_What to do_. Among the entries below, extract exactly the lines that run from the one with "match g.run.wait with" through the one with "let isDone (f", both ends included.

#### Provided records ####

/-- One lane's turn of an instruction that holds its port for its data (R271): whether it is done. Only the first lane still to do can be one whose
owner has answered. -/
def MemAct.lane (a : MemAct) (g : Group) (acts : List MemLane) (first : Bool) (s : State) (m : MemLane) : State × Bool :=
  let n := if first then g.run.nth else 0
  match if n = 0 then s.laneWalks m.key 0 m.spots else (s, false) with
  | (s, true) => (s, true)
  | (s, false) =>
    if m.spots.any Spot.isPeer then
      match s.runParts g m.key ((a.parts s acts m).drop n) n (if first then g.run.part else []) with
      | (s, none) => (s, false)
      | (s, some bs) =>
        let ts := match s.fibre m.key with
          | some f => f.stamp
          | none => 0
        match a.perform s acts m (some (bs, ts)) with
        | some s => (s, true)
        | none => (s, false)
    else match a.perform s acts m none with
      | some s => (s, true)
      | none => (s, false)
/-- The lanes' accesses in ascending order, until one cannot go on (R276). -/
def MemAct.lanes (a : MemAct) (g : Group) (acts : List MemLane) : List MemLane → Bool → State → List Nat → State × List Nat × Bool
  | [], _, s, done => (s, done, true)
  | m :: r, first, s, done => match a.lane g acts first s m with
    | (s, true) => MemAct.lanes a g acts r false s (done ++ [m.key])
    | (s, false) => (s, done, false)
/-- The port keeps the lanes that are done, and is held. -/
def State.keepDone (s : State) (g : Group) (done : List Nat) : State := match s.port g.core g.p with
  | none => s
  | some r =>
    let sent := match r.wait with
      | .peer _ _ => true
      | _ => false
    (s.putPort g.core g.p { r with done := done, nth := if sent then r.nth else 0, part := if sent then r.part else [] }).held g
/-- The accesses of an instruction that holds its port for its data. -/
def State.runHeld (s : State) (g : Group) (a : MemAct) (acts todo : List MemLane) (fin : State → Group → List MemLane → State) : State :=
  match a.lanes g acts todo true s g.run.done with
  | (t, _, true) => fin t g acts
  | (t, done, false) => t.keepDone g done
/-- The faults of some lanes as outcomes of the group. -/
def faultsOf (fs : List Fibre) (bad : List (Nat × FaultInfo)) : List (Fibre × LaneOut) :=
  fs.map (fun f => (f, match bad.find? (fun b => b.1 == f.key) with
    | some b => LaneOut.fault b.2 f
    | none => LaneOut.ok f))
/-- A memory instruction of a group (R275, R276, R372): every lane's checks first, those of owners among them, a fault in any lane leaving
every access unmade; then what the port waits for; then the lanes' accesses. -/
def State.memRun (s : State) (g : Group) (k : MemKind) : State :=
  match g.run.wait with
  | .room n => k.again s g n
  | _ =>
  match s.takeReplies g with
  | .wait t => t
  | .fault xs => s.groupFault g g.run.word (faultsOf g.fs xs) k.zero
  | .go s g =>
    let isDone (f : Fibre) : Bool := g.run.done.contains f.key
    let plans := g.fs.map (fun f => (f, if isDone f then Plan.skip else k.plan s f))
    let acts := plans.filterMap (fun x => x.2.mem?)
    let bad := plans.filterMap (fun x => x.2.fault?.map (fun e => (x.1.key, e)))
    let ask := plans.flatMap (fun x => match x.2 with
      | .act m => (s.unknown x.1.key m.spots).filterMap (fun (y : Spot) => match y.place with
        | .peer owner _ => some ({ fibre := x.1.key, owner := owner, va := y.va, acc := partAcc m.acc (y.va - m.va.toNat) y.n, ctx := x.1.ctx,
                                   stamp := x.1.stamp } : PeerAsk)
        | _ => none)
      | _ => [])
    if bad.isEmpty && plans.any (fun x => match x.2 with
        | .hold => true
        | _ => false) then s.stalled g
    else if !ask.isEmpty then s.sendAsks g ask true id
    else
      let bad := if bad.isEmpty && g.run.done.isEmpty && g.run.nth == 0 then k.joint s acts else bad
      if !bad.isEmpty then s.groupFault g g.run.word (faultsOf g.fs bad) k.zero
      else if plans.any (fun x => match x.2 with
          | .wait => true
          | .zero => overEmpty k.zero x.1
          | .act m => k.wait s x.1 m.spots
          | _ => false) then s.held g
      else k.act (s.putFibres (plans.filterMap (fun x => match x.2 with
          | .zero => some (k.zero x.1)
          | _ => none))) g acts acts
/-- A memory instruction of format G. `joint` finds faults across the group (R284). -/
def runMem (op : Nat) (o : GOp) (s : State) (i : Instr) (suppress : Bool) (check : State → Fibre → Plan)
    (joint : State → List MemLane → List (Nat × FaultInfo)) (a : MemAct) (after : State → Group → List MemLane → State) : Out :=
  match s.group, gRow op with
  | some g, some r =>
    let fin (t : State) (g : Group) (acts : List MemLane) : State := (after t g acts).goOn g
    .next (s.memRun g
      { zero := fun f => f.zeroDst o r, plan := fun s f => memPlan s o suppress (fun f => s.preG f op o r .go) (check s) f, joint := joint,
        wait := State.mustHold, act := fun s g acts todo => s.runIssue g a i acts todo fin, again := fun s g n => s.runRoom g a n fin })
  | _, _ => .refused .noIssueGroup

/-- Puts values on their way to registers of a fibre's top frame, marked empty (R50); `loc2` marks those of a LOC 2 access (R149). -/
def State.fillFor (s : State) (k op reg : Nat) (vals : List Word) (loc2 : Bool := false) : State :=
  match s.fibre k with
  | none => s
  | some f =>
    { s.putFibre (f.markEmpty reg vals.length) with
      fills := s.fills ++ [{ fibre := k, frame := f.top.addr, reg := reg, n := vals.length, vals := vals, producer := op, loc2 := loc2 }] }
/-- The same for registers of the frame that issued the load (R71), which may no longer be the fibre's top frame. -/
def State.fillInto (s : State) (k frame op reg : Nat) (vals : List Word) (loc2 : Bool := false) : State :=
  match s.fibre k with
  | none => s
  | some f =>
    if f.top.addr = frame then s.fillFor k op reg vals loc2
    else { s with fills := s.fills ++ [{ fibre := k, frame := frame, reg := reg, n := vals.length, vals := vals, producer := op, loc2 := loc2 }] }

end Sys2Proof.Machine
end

####

_Result for this exercise_.
  match g.run.wait with
  | .room n => k.again s g n
  | _ =>
  match s.takeReplies g with
  | .wait t => t
  | .fault xs => s.groupFault g g.run.word (faultsOf g.fs xs) k.zero
  | .go s g =>
    let isDone (f : Fibre) : Bool := g.run.done.contains f.key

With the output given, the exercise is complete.